**WHAT THE TASK ASKS**
Give again, unaltered, the lines of the listing below that run from the line having "dealt with. -/" through the line having "s.cmd n with".

**MATERIAL SHOWN**

/-! ## The end of a job (R38) -/

/-- The stage of an END in progress. -/
def State.endStage (s : State) : Option Nat :=
  match s.ctx.seq.wait with
  | .ending n => some n
  | _ => none

/-- A data queue or bq holds entries (R26); one that an outstanding LDQ has reserved counts (log 59). -/
def Ctx.queuesHeld (c : Ctx) : Bool := (c.dq.any fun p => p.2.entries != [] || p.2.reserved != []) || c.bq.bits != []

/-- JOB_END_CHECK: the checks of stage 2 of END, once every engine has retired every word (R38). -/
def execJobEndCheck (s : State) : Out :=
  if s.runs ∧ s.endStage = some 1 ∧ s.drained then
    match s.ctx.units.holds with
    | h :: _ => .next (s.takeTrap .seq s.ctx.seq.fetch 1 { cause := .illegalOperand, tinfo := h.handle.toNat })
    | [] =>
    if s.ctx.queuesHeld then .next (s.takeTrap .seq s.ctx.seq.fetch 1 { cause := .queueProtocol })
    else .next (s.modSeq fun q => { q with wait := .ending 3 })
  else notDue "JOB_END_CHECK"

/-- A stream with a drain failure to report (R197). -/
def State.drainFailed (s : State) : Option Nat :=
  (List.range 16).find? fun i => (s.stream i).drainFault.isSome

/-- Deliver the failure of a drain at END. -/
def State.deliverDrain (s : State) (i : Nat) (t : TrapInfo) : State :=
  (s.setStream i { s.stream i with drainFault := none }).takeTrap .seq s.ctx.seq.fetch 1 t

/-- The first class whose error slot holds a failure. -/
def Ctx.firstErr (c : Ctx) : Option (Nat × ErrRec) :=
  [0, 1, 2, 3].findSome? fun k => (c.units.err.get none k).map fun e => (k, e)

/-- Deliver the failure of a class in SEQ, at the word at the fetch point, and empty its slot (R213). -/
def State.deliverErr (s : State) (k : Nat) (e : ErrRec) (len : Nat) : State :=
  (s.modCtx fun c => { c with units.err := c.units.err.set none k none }).takeTrap .seq s.ctx.seq.fetch len e.info

/-- Stage 3 of END: landings written, loads returned, commands complete, writes acknowledged. -/
def State.endSettled (s : State) : Bool :=
  s.landed && s.ctx.acc.loads.isEmpty && (s.cmdsOf s.ctx.job.uid).isEmpty && s.wackCount == 0

/-- Stages 3 and 4 of END, and for a job that is no task its end. -/
def State.endStages (s : State) : Option State :=
  if !s.endSettled then none
  else match s.drainFailed with
  | some i => (s.stream i).drainFault.map fun t => s.deliverDrain i t
  | none => match s.ctx.acc.storeFail, s.ctx.firstErr with
      | some t, _ => some ((s.modAcc fun a => { a with storeFail := none }).takeTrap .seq s.ctx.seq.fetch 1 t)
      | none, some (k, e) => some (s.deliverErr k e 1)
      | none, none =>
        if s.ctx.job.task then some (s.modSeq fun q => { q with wait := .ending 4 })
        else some (s.endJob .ended .ended)

/-! ## The commit of a task (R41, R43, R44) -/

/-- What making a held write visible comes to. -/
inductive Committed where
  | made (s : State)
  | fails (c : Cause) (s : State)
  | later
  deriving DecidableEq, Repr

/-- What keeps a range from being written at commit: a wait (none), or a failure (R43, R44). -/
def State.commitStop (s : State) (c : Cap) (o n : Nat) : Option (Option Cause) :=
  let l := s.placeRange c o n
  let at' := l.filterMap fun x => match x.1 with | .at a => some a | _ => none
  if l.any fun p => p.1 == .fails .pageNonresident then some none
  else match failOf l with
    | some e => some (some e)
    | none =>
      if at'.any s.quarterGated then some (some .powerState)
      else if at'.any s.memHeld then some none
      else if at'.any fun a => s.reach (packageOf a) == .broken then some (some .linkError)
      else none

/-- Make the parts of a held write visible, each as a plain store; one that fails does not keep the others back. -/
def State.commitParts (s : State) : List (Part × Bytes) → Committed
  | [] => .made s
  | p :: r => match s.commitStop p.1.cap p.1.off p.1.len with
    | some none => .later
    | some (some e) => match s.commitParts r with
      | .made s1 | .fails _ s1 => .fails e s1
      | .later => .later
    | none =>
      let o := p.1.off + p.1.lo
      (s.storePlaces p.1.cap o (s.placeRange p.1.cap o p.1.n) p.2).commitParts r

/-- Make a run of bytes of a held write visible (R41, R44): behind a window, by the index as it stands in memory now. -/
def State.commitRun (s : State) (cap : Cap) (o : Nat) (b : Bytes) : Committed :=
  if s.indexFollows cap o b.length then .later
  else match { s with ctx.acc.commit := [] }.plan cap o b.length with
    | .stop (.bad t) | .stop (.dataBad t) => if t.cause = .pageNonresident then .later else .fails t.cause (s.noteBad t)
    | .stop _ => .later
    | .parts l => s.commitParts (l.zip ((cutParts b l).map (·.2.2)))

/-- Make the runs of a sector visible in order. -/
def State.commitRuns (s : State) (cap : Cap) (off : Nat) : List (Nat × Bytes) → Committed
  | [] => .made s
  | r :: l => match s.commitRun cap (off + r.1) r.2 with
    | .made s1 => s1.commitRuns cap off l
    | .fails c s1 => match s1.commitRuns cap off l with
      | .made s2 | .fails _ s2 => .fails c s2
      | .later => .later
    | .later => .later

/-- The head of the commit buffer has been dealt with. -/
def State.commitNext (s : State) : State :=
  s.modAcc fun a => { a with commit := a.commit.tail, commitAt := a.commitAt + 1 }

/-- Issue a deferred command (R41, R119): it takes its number, its place among the job's accesses and its translations
now, in buffer order. -/
def State.issueDeferred (s : State) (c : Cmd) : Option State :=
  if maxInFlight ≤ ((s.cmdsOf s.ctx.job.uid).filter fun d => d.cls == c.cls).length then none
  else
    let t := s.ctx.units.tl.get {} c.cls
    let c' := { c with n := s.units.nextCmd, held := false, num := t.issued + 1, gts := s.gts, stamp := s.ctx.acc.nextLoad
                       sent := c.body.atoms.flatMap fun r => s.sendTrans r.1 r.2.1 r.2.2
                       commitPos := some s.ctx.acc.commitAt }
    let s1 := (s.dropCmd c.n).addCmd c'
    some ((s1.modCtx fun x => { x with units.tl := x.units.tl.set {} c.cls { t with issued := t.issued + 1 }
                                       acc.nextLoad := x.acc.nextLoad + 1 }).commitNext)

/-- One entry of the commit buffer, in order: none while it must wait. -/
def State.commitOne (s : State) : Option State :=
  match s.ctx.acc.commit with
  | [] => some (s.modSeq fun q => { q with wait := .ending 5 })
  | .sector cap off d _ :: _ => match s.commitRuns cap off (sectorRuns 33 0 d) with
    | .made s1 => some s1.commitNext
    | .fails c s1 => some (s1.modCtx fun x => x.failCommit x.acc.commitAt c.code).commitNext
    | .later => none
  | .deferred n :: _ => match s.cmd n with
    | some c => s.issueDeferred c
    | none => some s.commitNext
  | .payload _ :: _ => some s.commitNext

/-- JOB_END_COMPLETE: stages 3 to 5 of END (R38), one delivery or one committed entry at a time. -/
def execJobEndComplete (s : State) : Out :=
  let r := match s.endStage with
    | some 3 => s.endStages
    | some 4 => s.commitOne
    | _ => none
  match r with
  | some s1 => if s.runs then .next s1 else notDue "JOB_END_COMPLETE"
  | none => notDue "JOB_END_COMPLETE"

/-- How a task that has committed ends: a failure of its commit ends it as failed (R44), and one on its way to another
package terminates it (R437). -/
def Ctx.taskEnd (c : Ctx) : CtxStatus × EndKind :=
  match c.acc.commitFail with
  | none => (.ended, .ended)
  | some (_, cause) => if cause = Cause.linkError.code then (.terminated, .trapped cause) else (.ended, .commitFailed cause)

/-- TASK_COMPLETION_REPORT (R41, R44). -/
def execTaskCompletionReport (s : State) : Out :=
  whenDue "TASK_COMPLETION_REPORT"
    (s.ctx.status == .live && s.endStage == some 5 && s.wackCount == 0 && (s.cmdsOf s.ctx.job.uid).isEmpty)
    (s.endJob s.ctx.taskEnd.1 s.ctx.taskEnd.2)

**WRITTEN SOLUTION**
/-- The head of the commit buffer has been dealt with. -/
def State.commitNext (s : State) : State :=
  s.modAcc fun a => { a with commit := a.commit.tail, commitAt := a.commitAt + 1 }

/-- Issue a deferred command (R41, R119): it takes its number, its place among the job's accesses and its translations
now, in buffer order. -/
def State.issueDeferred (s : State) (c : Cmd) : Option State :=
  if maxInFlight ≤ ((s.cmdsOf s.ctx.job.uid).filter fun d => d.cls == c.cls).length then none
  else
    let t := s.ctx.units.tl.get {} c.cls
    let c' := { c with n := s.units.nextCmd, held := false, num := t.issued + 1, gts := s.gts, stamp := s.ctx.acc.nextLoad
                       sent := c.body.atoms.flatMap fun r => s.sendTrans r.1 r.2.1 r.2.2
                       commitPos := some s.ctx.acc.commitAt }
    let s1 := (s.dropCmd c.n).addCmd c'
    some ((s1.modCtx fun x => { x with units.tl := x.units.tl.set {} c.cls { t with issued := t.issued + 1 }
                                       acc.nextLoad := x.acc.nextLoad + 1 }).commitNext)

/-- One entry of the commit buffer, in order: none while it must wait. -/
def State.commitOne (s : State) : Option State :=
  match s.ctx.acc.commit with
  | [] => some (s.modSeq fun q => { q with wait := .ending 5 })
  | .sector cap off d _ :: _ => match s.commitRuns cap off (sectorRuns 33 0 d) with
    | .made s1 => some s1.commitNext
    | .fails c s1 => some (s1.modCtx fun x => x.failCommit x.acc.commitAt c.code).commitNext
    | .later => none
  | .deferred n :: _ => match s.cmd n with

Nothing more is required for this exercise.